Recorded data
=== Begin Enclosure ===
/-- The engine's side of a cut by a link reset, by the same cases: the slot has been freed, so none is in hand (R80,
R81, R83). -/
def Engine.cutByLinkReset (g : Engine) (gapBits : BitVec 8) : Engine :=
  let cutting : Engine := { g with cut := .link, currentSlot := none }
  match g.engineState, g.phase with
  | .waitReady, _ => g.released gapBits
  | .shifting, some .lead => g.released gapBits
  | .shifting, some .dummy => cutting.enterTrail
  | .shifting, _ => cutting.cutAfterUnit
  | .idle, _ => g
  | .gap, _ => g

/-! ### Resets (R37, R63, R126, R148, R171) -/

/-- A descriptor through a link reset, given the engines before and after their cuts (R37, R78 case 3): DRAINING
becomes DISABLED unless the engine still finishes a transaction for it; STOPPING becomes DISABLED when its select was
released at once. Everything else is kept. -/
def Descriptor.linkReset (d : Descriptor) (e : EndpointId) (before after : Vector Engine 4) : Descriptor :=
  match d.state with
  | .draining => if insideFor after d e then d else { d with state := .disabled }
  | .stopping =>
    if insideFor before d e && !insideFor after d e then { d with state := .disabled, drainAfterResume := false } else d
  | .disabled => d
  | .active => d
  | .halted => d

/-- An attention record through a link reset: SENT becomes PENDING, every fence becomes absent, repeats is kept; the
record of an endpoint that is DISABLED is IDLE (R125, R126). -/
def AttnRecord.linkReset (r : AttnRecord) (d : Descriptor) : AttnRecord :=
  if d.state = .disabled then .idle
  else
    match r.state with
    | .sent => { r with state := .pending, fence := none }
    | .pending => { r with fence := none }
    | .idle => { r with fence := none }

/-- A link reset: every slot freed without a reply or a grant, every list and hand-on queue emptied, every transaction
in hand cut, endpoint states and attention records as R37 and R126 give, a replay in progress abandoned. Windows,
staging, notices, counters, replayTimeout, nextSelect and nextCompletion are kept (R63, R109, R148). -/
def State.linkReset (s : State) : State :=
  let engines := tabulate fun l => s.engines[l].cutByLinkReset (s.gapBitsOf s.engines[l])
  let endpoints := tabulate fun e => s.endpoints[e].linkReset e s.engines engines
  { s with
    slots := tabulate fun i => s.slots[i].freed
    freeBlocks := allBlocks
    queues := Vector.replicate 16 []
    completions := Vector.replicate 16 []
    immediate := []
    engines := engines
    endpoints := endpoints
    attn := tabulate fun e => s.attn[e].linkReset endpoints[e]
    memHanded := []
    cfgHanded := []
    replies := []
    link := { s.link with replayInProgress := false } }

/-- A device reset: every piece of state at its device-reset value (R171), but for the contents of the blocks, for
which the manual gives none and says they are not cleared (R50, assumption 3), and the commands that wait. -/
def State.deviceReset (s : State) : State := { State.reset with pending := s.pending, pool := s.pool }

/-! ### Replay and link failure (R141 to R147) -/

/-- The replay timer's period in microseconds (R144). -/
def LinkPort.replayPeriod (k : LinkPort) : Nat := k.replayTimeout.toNat * Config.replayStep

/-- The refresh timer's period in microseconds (R139). -/
def LinkPort.refreshPeriod (k : LinkPort) : Nat := k.replayTimeout.toNat * Config.refreshStep

/-- The replay buffer's oldest sequence number; outboundNext when it is empty (R141). -/
def LinkPort.oldestSeq (k : LinkPort) : SeqNum :=
  match k.replayBuffer with
  | [] => k.outboundNext
  | p :: _ => p.seq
=== End Enclosure ===
#### What the exercise asks
Retype each entry exactly, missing none.

#### The answer
/-- The engine's side of a cut by a link reset, by the same cases: the slot has been freed, so none is in hand (R80,
R81, R83). -/
def Engine.cutByLinkReset (g : Engine) (gapBits : BitVec 8) : Engine :=
  let cutting : Engine := { g with cut := .link, currentSlot := none }
  match g.engineState, g.phase with
  | .waitReady, _ => g.released gapBits
  | .shifting, some .lead => g.released gapBits
  | .shifting, some .dummy => cutting.enterTrail
  | .shifting, _ => cutting.cutAfterUnit
  | .idle, _ => g
  | .gap, _ => g

/-! ### Resets (R37, R63, R126, R148, R171) -/

/-- A descriptor through a link reset, given the engines before and after their cuts (R37, R78 case 3): DRAINING
becomes DISABLED unless the engine still finishes a transaction for it; STOPPING becomes DISABLED when its select was
released at once. Everything else is kept. -/
def Descriptor.linkReset (d : Descriptor) (e : EndpointId) (before after : Vector Engine 4) : Descriptor :=
  match d.state with
  | .draining => if insideFor after d e then d else { d with state := .disabled }
  | .stopping =>
    if insideFor before d e && !insideFor after d e then { d with state := .disabled, drainAfterResume := false } else d
  | .disabled => d
  | .active => d
  | .halted => d

/-- An attention record through a link reset: SENT becomes PENDING, every fence becomes absent, repeats is kept; the
record of an endpoint that is DISABLED is IDLE (R125, R126). -/
def AttnRecord.linkReset (r : AttnRecord) (d : Descriptor) : AttnRecord :=
  if d.state = .disabled then .idle
  else
    match r.state with
    | .sent => { r with state := .pending, fence := none }
    | .pending => { r with fence := none }
    | .idle => { r with fence := none }

/-- A link reset: every slot freed without a reply or a grant, every list and hand-on queue emptied, every transaction
in hand cut, endpoint states and attention records as R37 and R126 give, a replay in progress abandoned. Windows,
staging, notices, counters, replayTimeout, nextSelect and nextCompletion are kept (R63, R109, R148). -/
def State.linkReset (s : State) : State :=
  let engines := tabulate fun l => s.engines[l].cutByLinkReset (s.gapBitsOf s.engines[l])
  let endpoints := tabulate fun e => s.endpoints[e].linkReset e s.engines engines
  { s with
    slots := tabulate fun i => s.slots[i].freed
    freeBlocks := allBlocks
    queues := Vector.replicate 16 []
    completions := Vector.replicate 16 []
    immediate := []
    engines := engines
    endpoints := endpoints
    attn := tabulate fun e => s.attn[e].linkReset endpoints[e]
    memHanded := []
    cfgHanded := []
    replies := []
    link := { s.link with replayInProgress := false } }

/-- A device reset: every piece of state at its device-reset value (R171), but for the contents of the blocks, for
which the manual gives none and says they are not cleared (R50, assumption 3), and the commands that wait. -/
def State.deviceReset (s : State) : State := { State.reset with pending := s.pending, pool := s.pool }

/-! ### Replay and link failure (R141 to R147) -/

/-- The replay timer's period in microseconds (R144). -/
def LinkPort.replayPeriod (k : LinkPort) : Nat := k.replayTimeout.toNat * Config.replayStep

/-- The refresh timer's period in microseconds (R139). -/
def LinkPort.refreshPeriod (k : LinkPort) : Nat := k.replayTimeout.toNat * Config.refreshStep

/-- The replay buffer's oldest sequence number; outboundNext when it is empty (R141). -/
def LinkPort.oldestSeq (k : LinkPort) : SeqNum :=
  match k.replayBuffer with
  | [] => k.outboundNext
  | p :: _ => p.seq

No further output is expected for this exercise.